Personal information
- Other names: Alžběta Ukolová
- Born: 12 March 1998 (age 28) Kirov, Russia
- Home town: Poděbrady, Czech Republic
- Height: 1.75 m (5 ft 9 in)

Figure skating career
- Country: Czech Republic
- Coach: Marie Sedláčková, František Pechar
- Skating club: USK Prague
- Began skating: 2005

Medal record
Czech Championships
| Silver medal – second place | 2014 Bratislava | Singles |
| Silver medal – second place | 2015 Budapest | Singles |

= Elizaveta Ukolova =

Сzech figure skater

Elizaveta Ukolova (Елизавета Уколова; born 12 March 1998) is a Czech figure skater. She has won three senior international medals and is a two-time Czech national silver medalist. She competed at the 2014 Winter Olympics and qualified for the free skate.

== Personal life ==
Born on 12 March 1998 in Kirov, Kirov Oblast, Russia, Elizaveta Ukolova moved with her family to the Czech Republic when she was two years old. She became a Czech citizen in 2012. She has two elder sisters — Mariya, a competitor in ice dancing, and Anna, an operation manager in Landmarktours.

== Career ==
===Early years===
Ukolova started skating in 2005, having been introduced to the activity by her mother.

She debuted on the ISU Junior Grand Prix (JGP) series in the 2011–2012 season. After winning the Czech national junior title in December 2011, she was named in the Czech team to the 2012 World Junior Championships in Minsk, Belarus. Ranked 24th in the short, she qualified for the free skate, where she placed 20th, lifting her to 22nd overall.

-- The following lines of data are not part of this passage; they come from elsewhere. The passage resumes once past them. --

theorem State.readAt_frame {m_ : Nat} {o_ : State} {s : State} {agent : Nat} {a : Nat} {len : Nat} (h_ : Fr m_ o_ s) (hm_ : Nat.land 33554445 m_ = 33554445) : Fr m_ o_ (State.readAt s agent a len).2 := by
  refine Fr.of h_ hm_ ?_
  clear h_ hm_
  have h_ := Fr.refl 33554445 s
  unfold State.readAt
  repeat' first
    | with_reducible assumption
    | exact (rfl : Nat.land _ _ = _)
    | (extract_lets +onlyGivenNames x
       first
         | (have hx : Fr 33554445 s x := ?_
            (on_goal 1 => clear_value x)
            on_goal 2 => (unfold x; clear x))
         | (have hx : Fr 33554445 s x.2 := ?_
            (on_goal 1 => clear_value x)
            on_goal 2 => (unfold x; clear x))
         | clear_value x)
    | with_reducible apply State.readReg_frame
    | refine Fr.pair (by assumption) (State.readReg_frame (h_ := ?_) ?_)
    | with_reducible apply State.freshBytes_frame
    | refine Fr.pair (by assumption) (State.freshBytes_frame (h_ := ?_) ?_)
    | with_reducible apply State.count_frame
    | (simp -zeta -beta -iota only [Fr.mk_iff]; first | refine FrU.upd ?_ rfl | refine FrU.filter _ ?_ rfl)
    | with_reducible refine Fr.ite ?_ ?_
    | with_reducible refine Fr.ite2 ?_ ?_
    | dsimp -zeta only
    | split

theorem State.writeAt_frame {m_ : Nat} {o_ : State} {s : State} {agent : Nat} {a : Nat} {d : Bytes} (h_ : Fr m_ o_ s) (hm_ : Nat.land 2147483639 m_ = 2147483639) : Fr m_ o_ (State.writeAt s agent a d).2 := by
  unfold State.writeAt
  split
  · exact h_
  · exact State.store'_frame h_ (Nat.land_assoc_frame hm_ rfl)
  · exact State.store'_frame h_ (Nat.land_assoc_frame hm_ rfl)
  · exact Fr.ite (State.writeReg_frame h_ (Nat.land_assoc_frame hm_ rfl)) h_
  · exact h_
  · exact State.count_frame h_ (Nat.land_assoc_frame hm_ rfl)

theorem State.ended_frame {m_ : Nat} {o_ : State} {s : State} {value : Nat} {answer : Nat} (h_ : Fr m_ o_ s) (hm_ : Nat.land 536870920 m_ = 536870920) : Fr m_ o_ (State.ended s value answer) := by
  refine Fr.of h_ hm_ ?_
  clear h_ hm_
  have h_ := Fr.refl 536870920 s
  unfold State.ended
  repeat' first
    | with_reducible assumption
    | exact (rfl : Nat.land _ _ = _)
    | (extract_lets +onlyGivenNames x
       first
         | (have hx : Fr 536870920 s x := ?_
            (on_goal 1 => clear_value x)
            on_goal 2 => (unfold x; clear x))
         | (have hx : Fr 536870920 s x.2 := ?_
            (on_goal 1 => clear_value x)
            on_goal 2 => (unfold x; clear x))
         | clear_value x)
    | (simp -zeta -beta -iota only [Fr.mk_iff]; first | refine FrU.upd ?_ rfl | refine FrU.filter _ ?_ rfl)

theorem State.transact_frame {m_ : Nat} {o_ : State} {s : State} {agent : Nat} {kind : Nat} {a : Nat} {len : Nat} {data : Bytes} (h_ : Fr m_ o_ s) (hm_ : Nat.land 2147483647 m_ = 2147483647) : Fr m_ o_ (State.transact s agent kind a len data) := by
  refine Fr.of h_ hm_ ?_
  clear h_ hm_
  have h_ := Fr.refl 2147483647 s
  unfold State.transact
  repeat' first
    | with_reducible assumption
    | exact (rfl : Nat.land _ _ = _)
    | (extract_lets +onlyGivenNames x
       first
         | (have hx : Fr 2147483647 s x := ?_
            (on_goal 1 => clear_value x)
            on_goal 2 => (unfold x; clear x))
         | (have hx : Fr 2147483647 s x.2 := ?_
            (on_goal 1 => clear_value x)
            on_goal 2 => (unfold x; clear x))
         | clear_value x)
    | with_reducible apply State.writeAt_frame
    | refine Fr.pair (by assumption) (State.writeAt_frame (h_ := ?_) ?_)
    | with_reducible apply State.ended_frame
    | with_reducible apply State.readAt_frame
    | refine Fr.pair (by assumption) (State.readAt_frame (h_ := ?_) ?_)
    | (simp -zeta -beta -iota only [Fr.mk_iff]; first | refine FrU.upd ?_ rfl | refine FrU.filter _ ?_ rfl)
    | with_reducible refine Fr.ite ?_ ?_
    | with_reducible refine Fr.ite2 ?_ ?_
    | dsimp -zeta only
    | split

theorem State.refusedAccess_frame {m_ : Nat} {o_ : State} {s : State} {agent : Nat} {core : Nat} (h_ : Fr m_ o_ s) (hm_ : Nat.land 1832807997 m_ = 1832807997) : Fr m_ o_ (State.refusedAccess s agent core) := by
  refine Fr.of h_ hm_ ?_
  clear h_ hm_
  have h_ := Fr.refl 1832807997 s
  unfold State.refusedAccess
  repeat' first
    | with_reducible assumption
    | exact (rfl : Nat.land _ _ = _)
    | (extract_lets +onlyGivenNames x
       first
         | (have hx : Fr 1832807997 s x := ?_
            (on_goal 1 => clear_value x)
            on_goal 2 => (unfold x; clear x))
         | (have hx : Fr 1832807997 s x.2 := ?_
            (on_goal 1 => clear_value x)
            on_goal 2 => (unfold x; clear x))
         | clear_value x)
    | with_reducible apply State.ended_frame
    | with_reducible apply State.coreException_frame
    | with_reducible apply State.alarm'_frame
    | with_reducible apply State.dmaEnd_frame
    | with_reducible refine Fr.ite ?_ ?_
    | dsimp -zeta only
    | split

theorem State.bar0Access_frame {m_ : Nat} {o_ : State} {s : State} {write : Bool} {off : Nat} {len : Nat} {d : Bytes} (h_ : Fr m_ o_ s) (hm_ : Nat.land 671088665 m_ = 671088665) : Fr m_ o_ (State.bar0Access s write off len d) := by
  refine Fr.of h_ hm_ ?_
  clear h_ hm_
  have h_ := Fr.refl 671088665 s
  unfold State.bar0Access
  repeat' first
    | with_reducible assumption
    | exact (rfl : Nat.land _ _ = _)
    | (extract_lets +onlyGivenNames x
       first
         | (have hx : Fr 671088665 s x := ?_
            (on_goal 1 => clear_value x)
            on_goal 2 => (unfold x; clear x))
         | (have hx : Fr 671088665 s x.2 := ?_
            (on_goal 1 => clear_value x)
            on_goal 2 => (unfold x; clear x))
         | clear_value x)
    | with_reducible refine Fr.foldl _ _ ?_ (fun _ _ _ => ?_)
    | with_reducible apply State.ended_frame
    | with_reducible apply State.msixWrite_frame
    | with_reducible refine Fr.ite ?_ ?_
    | dsimp -zeta only
    | split

theorem State.bar2Access_frame {m_ : Nat} {o_ : State} {s : State} {kind : Nat} {off : Nat} {len : Nat} {d : Bytes} (h_ : Fr m_ o_ s) (hm_ : Nat.land 2147483647 m_ = 2147483647) : Fr m_ o_ (State.bar2Access s kind off len d) := by
  refine Fr.of h_ hm_ ?_
  clear h_ hm_
  have h_ := Fr.refl 2147483647 s
  unfold State.bar2Access
  repeat' first
    | with_reducible assumption
    | exact (rfl : Nat.land _ _ = _)
    | (extract_lets +onlyGivenNames x
       first
         | (have hx : Fr 2147483647 s x := ?_
            (on_goal 1 => clear_value x)
            on_goal 2 => (unfold x; clear x))
         | (have hx : Fr 2147483647 s x.2 := ?_
            (on_goal 1 => clear_value x)
            on_goal 2 => (unfold x; clear x))
         | clear_value x)
    | with_reducible apply State.checkAccess_frame
    | refine Fr.pair (by assumption) (State.checkAccess_frame (h_ := ?_) ?_)
    | with_reducible apply State.transact_frame
    | with_reducible apply State.refusedAccess_frame
    | with_reducible apply State.doorbellWrite_frame
    | with_reducible apply State.doorbellRead_frame
    | refine Fr.pair (by assumption) (State.doorbellRead_frame (h_ := ?_) ?_)
    | with_reducible apply State.ended_frame
    | with_reducible refine Fr.ite ?_ ?_
    | with_reducible refine Fr.ite2 ?_ ?_
    | dsimp -zeta only
    | split

theorem State.hostWakes_frame {m_ : Nat} {o_ : State} {s : State} {kind : Nat} (h_ : Fr m_ o_ s) (hm_ : Nat.land 134217729 m_ = 134217729) : Fr m_ o_ (State.hostWakes s kind) := by
  refine Fr.of h_ hm_ ?_
  clear h_ hm_
  have h_ := Fr.refl 134217729 s
  unfold State.hostWakes
  repeat' first
    | with_reducible assumption
    | exact (rfl : Nat.land _ _ = _)
    | with_reducible apply State.wakeNap_frame
    | with_reducible refine Fr.ite ?_ ?_
    | split

theorem execInternalMasterAccess_frame {m_ : Nat} {o_ : State} {agent : Nat} {kind : Nat} {addr : Nat} {len : Nat} {core : Nat} {data : Bytes} {s : State} (h_ : Fr m_ o_ s) (hm_ : Nat.land 2147483647 m_ = 2147483647) : FrO m_ o_ (execInternalMasterAccess agent kind addr len core data s) := by
  refine FrO.of h_ hm_ ?_
  clear h_ hm_
  have h_ := Fr.refl 2147483647 s
  unfold execInternalMasterAccess
  repeat' first
    | with_reducible assumption
    | exact (rfl : Nat.land _ _ = _)
    | (extract_lets +onlyGivenNames x
       first
         | (have hx : Fr 2147483647 s x := ?_
            (on_goal 1 => clear_value x)
            on_goal 2 => (unfold x; clear x))
         | (have hx : Fr 2147483647 s x.2 := ?_
            (on_goal 1 => clear_value x)
            on_goal 2 => (unfold x; clear x))
         | clear_value x)
    | with_reducible apply State.ended_frame
    | with_reducible apply State.bar0Access_frame
    | with_reducible apply State.hostWakes_frame
    | with_reducible apply State.bar2Access_frame
    | with_reducible apply State.checkAccess_frame
    | refine Fr.pair (by assumption) (State.checkAccess_frame (h_ := ?_) ?_)
    | with_reducible apply State.transact_frame
    | with_reducible apply State.refusedAccess_frame
    | with_reducible apply FrO.next
    | with_reducible refine Fr.ite ?_ ?_
    | with_reducible refine Fr.ite2 ?_ ?_
    | with_reducible refine FrO.ite ?_ ?_
    | dsimp -zeta only
    | split

theorem State.dmaCopy_frame {m_ : Nat} {o_ : State} {agent : Nat} {src : Nat} {dst : Nat} {a3 : State} {a4 : List (Nat × Nat)} (h_ : Fr m_ o_ a3) (hm_ : Nat.land 2147483647 m_ = 2147483647) : Fr m_ o_ (State.dmaCopy agent src dst a3 a4).2 := by
  refine Fr.of h_ hm_ ?_
  clear h_ hm_
  induction a4 generalizing a3 with
  | nil => exact Fr.refl _ _
  | cons e rest ih =>
    obtain ⟨o, n⟩ := e
    have h_ := Fr.refl 2147483647 a3
    unfold State.dmaCopy
    repeat' first
      | with_reducible assumption
      | exact (rfl : Nat.land _ _ = _)
      | (extract_lets +onlyGivenNames x
         first
           | (have hx : Fr 2147483647 a3 x := ?_
              (on_goal 1 => clear_value x)
              on_goal 2 => (unfold x; clear x))
           | (have hx : Fr 2147483647 a3 x.2 := ?_
              (on_goal 1 => clear_value x)
              on_goal 2 => (unfold x; clear x))
           | clear_value x)
      | with_reducible refine Fr.trans ?_ ih
      | with_reducible apply State.checkAccess_frame
      | with_reducible apply State.writeAt_frame
      | refine Fr.pair (by assumption) (State.readAt_frame ?_ ?_)
      | with_reducible refine Fr.foldl _ _ ?_ (fun _ _ _ => ?_)
      | with_reducible refine Fr.elim ?_ (fun _ => ?_)
      | with_reducible apply Fr.trigger
      | with_reducible apply nextOf_frame
      | with_reducible apply FrO.next
      | (simp -zeta -beta -iota only [Fr.mk_iff]; first | refine FrU.upd ?_ rfl | refine FrU.filter _ ?_ rfl)
      | with_reducible refine Fr.ite ?_ ?_
      | with_reducible refine Fr.ite2 ?_ ?_
      | with_reducible refine FrO.ite ?_ ?_
      | dsimp -zeta only
      | split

The following season, Ukolova competed in two JGP events and won the junior title at the 2012 NRW Trophy. She was eliminated from the 2013 World Junior Championships in Milan, Italy after placing 33rd in the short program.

===2013–2014: Olympic season===
Ukolova continued on the JGP series in the 2013–2014 season. She was also assigned to the 2013 Nebelhorn Trophy following a Czech internal competition in August. Nebelhorn was her senior international debut and the final qualifying competition for the 2014 Winter Olympics. As a result of Ukolova's tenth-place finish, the Czech Republic received one of the six remaining spots for countries which had not previously qualified a ladies' entry.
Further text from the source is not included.